Repeat word for word the line with "have h : ((Priv.user" and every line after it until the records below run out.

○ ○ ○ ○ ○ ○ ○

-- ==== Sys2Proof/Laws/Config.lean ====
section
/-! SUPPORT. The laws that a well-formed configuration asks of its extensions, for the two test extensions and the test
layout of the state status word (spec/95_test_vectors.md part 2). -/

namespace Sys2Proof

open Sys2Proof.Machine

/-- A result agrees with itself. -/
theorem ExtConfig.Agree.same (x : Xlen) (cx : ExtConfig) (r : CxResult) : ExtConfig.Agree x Eq cx cx r r :=
  ⟨rfl, rfl, rfl⟩

/-- An extension is the same extension as itself. -/
theorem ExtConfig.SameExtension.refl (x : Xlen) (cx : ExtConfig) : cx.SameExtension x cx where
  stateful := rfl
  pureCf := fun _ _ _ _ _ _ _ => ⟨rfl, rfl⟩
  constCsr := fun _ _ _ _ _ _ => ⟨rfl, rfl⟩
  contexts := fun _ => ⟨Eq, rfl, fun p _ h => h ▸
    ⟨fun f _ _ d0 d1 insn => .same x cx (cx.cf f d0 d1 insn p.1 p.2),
      fun a _ _ fn d0 => .same x cx (cx.csr a fn d0 p.1 p.2)⟩⟩

/-- A state of TCX is two 32-bit words. -/
theorem tcxState_eq (acc cnt : BitVec 32) :
    tcxAcc (tcxState acc cnt) = acc ∧ tcxCnt (tcxState acc cnt) = cnt := by
  constructor <;> simp [tcxAcc, tcxCnt, tcxState]

/-- The functions of TCX leave a state of TCX (R8). -/
theorem ExtConfig.stateLaws_of_tcx {cx : ExtConfig} (h : cx.kind = .tcx) : cx.StateLaws := by
  have held : ∀ acc cnt, cx.holds (tcxState acc cnt) = tcxState acc cnt := by
    intro acc cnt
    simp [ExtConfig.holds, h, tcxState_eq]
  constructor
  · intro st
    rw [show cx.holds st = tcxState (tcxAcc st) (tcxCnt st) by simp [ExtConfig.holds, h], held]
  · rw [show cx.initial = tcxState 0 0 by simp [ExtConfig.initial, h], held]
  · intro st hs f _ d0 d1 insn err
    rw [show cx.cf f d0 d1 insn st err = tcxCf f d0 d1 st err by simp [ExtConfig.cf, h]]
    unfold tcxCf
    split
    · exact held _ _
    · split <;> exact hs
  · intro st hs a _ fn d0 err
    rw [show cx.csr a fn d0 st err = { data := 0, status := .ok, st := st, err := err } by simp [ExtConfig.csr, h]]
    exact hs
  · intro st hs v
    rw [show cx.sizeWrite st v = st by simp [ExtConfig.sizeWrite, h], hs]
  · intro st hs i _ w
    rw [show cx.loadWord st i w = tcxLoad st i w by simp [ExtConfig.loadWord, h]]
    unfold tcxLoad
    split
    · exact held _ _
    · exact held _ _
    · exact hs

/-- Reloading the words of a saved TCX context restores its state (R255). -/
theorem ExtConfig.reload_of_tcx {cx : ExtConfig} (h : cx.kind = .tcx) (x : Xlen) (st st' : CxState)
    (hs : cx.holds st = st) : cx.loadWords st' 0 (cx.blob x st) = st := by
  have hsize : ∀ s, (cx.size s).toNat = 2 := fun s => by simp [ExtConfig.size, h]
  have hload : ∀ s i w, cx.loadWord s i w = tcxLoad s i w := fun s i w => by simp [ExtConfig.loadWord, h]
  have hsave : ∀ i, cx.saveWord st i = tcxSave st i := fun i => by simp [ExtConfig.saveWord, h]
  have hst : tcxState (tcxAcc st) (tcxCnt st) = st := by simpa [ExtConfig.holds, h] using hs
  have hn : ∀ v : BitVec 32, (norm x (v.setWidth 64)).setWidth 32 = v := fun v => by
    rw [show norm x (v.setWidth 64) = zextX v from norm_zextX32 x v]
    simp [zextX]
  have hb : cx.blob x st = [norm x (tcxSave st 0), norm x (tcxSave st 1)] := by
    unfold ExtConfig.blob
    rw [hsize]
    simp [List.range_succ, hsave]
  rw [hb]
  simp only [ExtConfig.loadWords, hsize, hload, tcxLoad, tcxSave, hn, tcxState_eq, Nat.zero_lt_two, Nat.one_lt_two,
    if_true, Nat.zero_add, hst]

/-- The test layout keeps `cs`, `size` and an error of at most eight bits (R282). -/
theorem statusUnpack_pack_test {cfg : Config} {cx : ExtConfig} (hl : cfg.statusLayout = .test) (hw : cx.errorW ≤ 8)
    (cs : BitVec 2) (size : BitVec 16) (error : Word) (he : cx.errBits cfg.xlen error = error) :
    statusUnpack cfg (statusPack cfg cs size error) = (cs, size, error) := by
  have hlt : error.toNat < 2 ^ 8 :=
    he ▸ (errBits_lt cx cfg.xlen error).trans_le (Nat.pow_le_pow_right Nat.two_pos hw)
  have herr : (error.setWidth 8).toNat = error.toNat := by
    rw [BitVec.toNat_setWidth, Nat.mod_eq_of_lt hlt]
  have hp : (statusPack cfg cs size error).toNat
      = (cs.toNat * 2048 + error.toNat) * 65536 + size.toNat := by
    have hc := cs.isLt
    have hz := size.isLt
    simp only [statusPack, hl, zextX]
    rw [BitVec.toNat_setWidth, append_toNat (m := 16) (n := 16), append_toNat (m := 8) (n := 8),
      append_toNat (m := 5) (n := 3), append_toNat (m := 3) (n := 2), herr]
    simp
    omega
  have hc := cs.isLt
  have hz := size.isLt
  simp only [statusUnpack, hl, Prod.mk.injEq]
  and_intros <;> apply BitVec.eq_of_toNat_eq <;>
    simp only [zextX, BitVec.toNat_setWidth, field_toNat, hp] <;> omega

/-- The reference policy protects the page at 0x2000 (R324, R363), whatever level makes the implied load. -/
theorem Config.protectsTable_reference {cfg : Config} (hp : cfg.memPolicy = MemPolicy.reference)
    (ht : tableBits cfg 0x2000 = 0x2000) (hm : cxidxPriv cfg .user ≠ .user) : cfg.ProtectsTable 0x2000 where
  table := ht
  user := by
    intro kind hk a hl hh n hn
    have inside : (0x2000 ≤ a.toNat ∧ a.toNat < 0x3000) ∧ 0x2000 < a.toNat + n := by
      have first : 0x2000 ≤ a.toNat := hl
      exact ⟨⟨first, hh⟩, by omega⟩
    cases kind <;> simp_all [memCheck, MemPolicy.reference, DenyRange.meets]
  implied := by
    intro i
    have h : ((Priv.user == cxidxPriv cfg .user)) = false := beq_eq_false_iff_ne.mpr hm.symm
    simp [memCheck, hp, MemPolicy.reference, DenyRange.meets, h]

end Sys2Proof
end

○ ○ ○ ○ ○ ○ ○

### Answer space
    have h : ((Priv.user == cxidxPriv cfg .user)) = false := beq_eq_false_iff_ne.mpr hm.symm
    simp [memCheck, hp, MemPolicy.reference, DenyRange.meets, h]

end Sys2Proof
end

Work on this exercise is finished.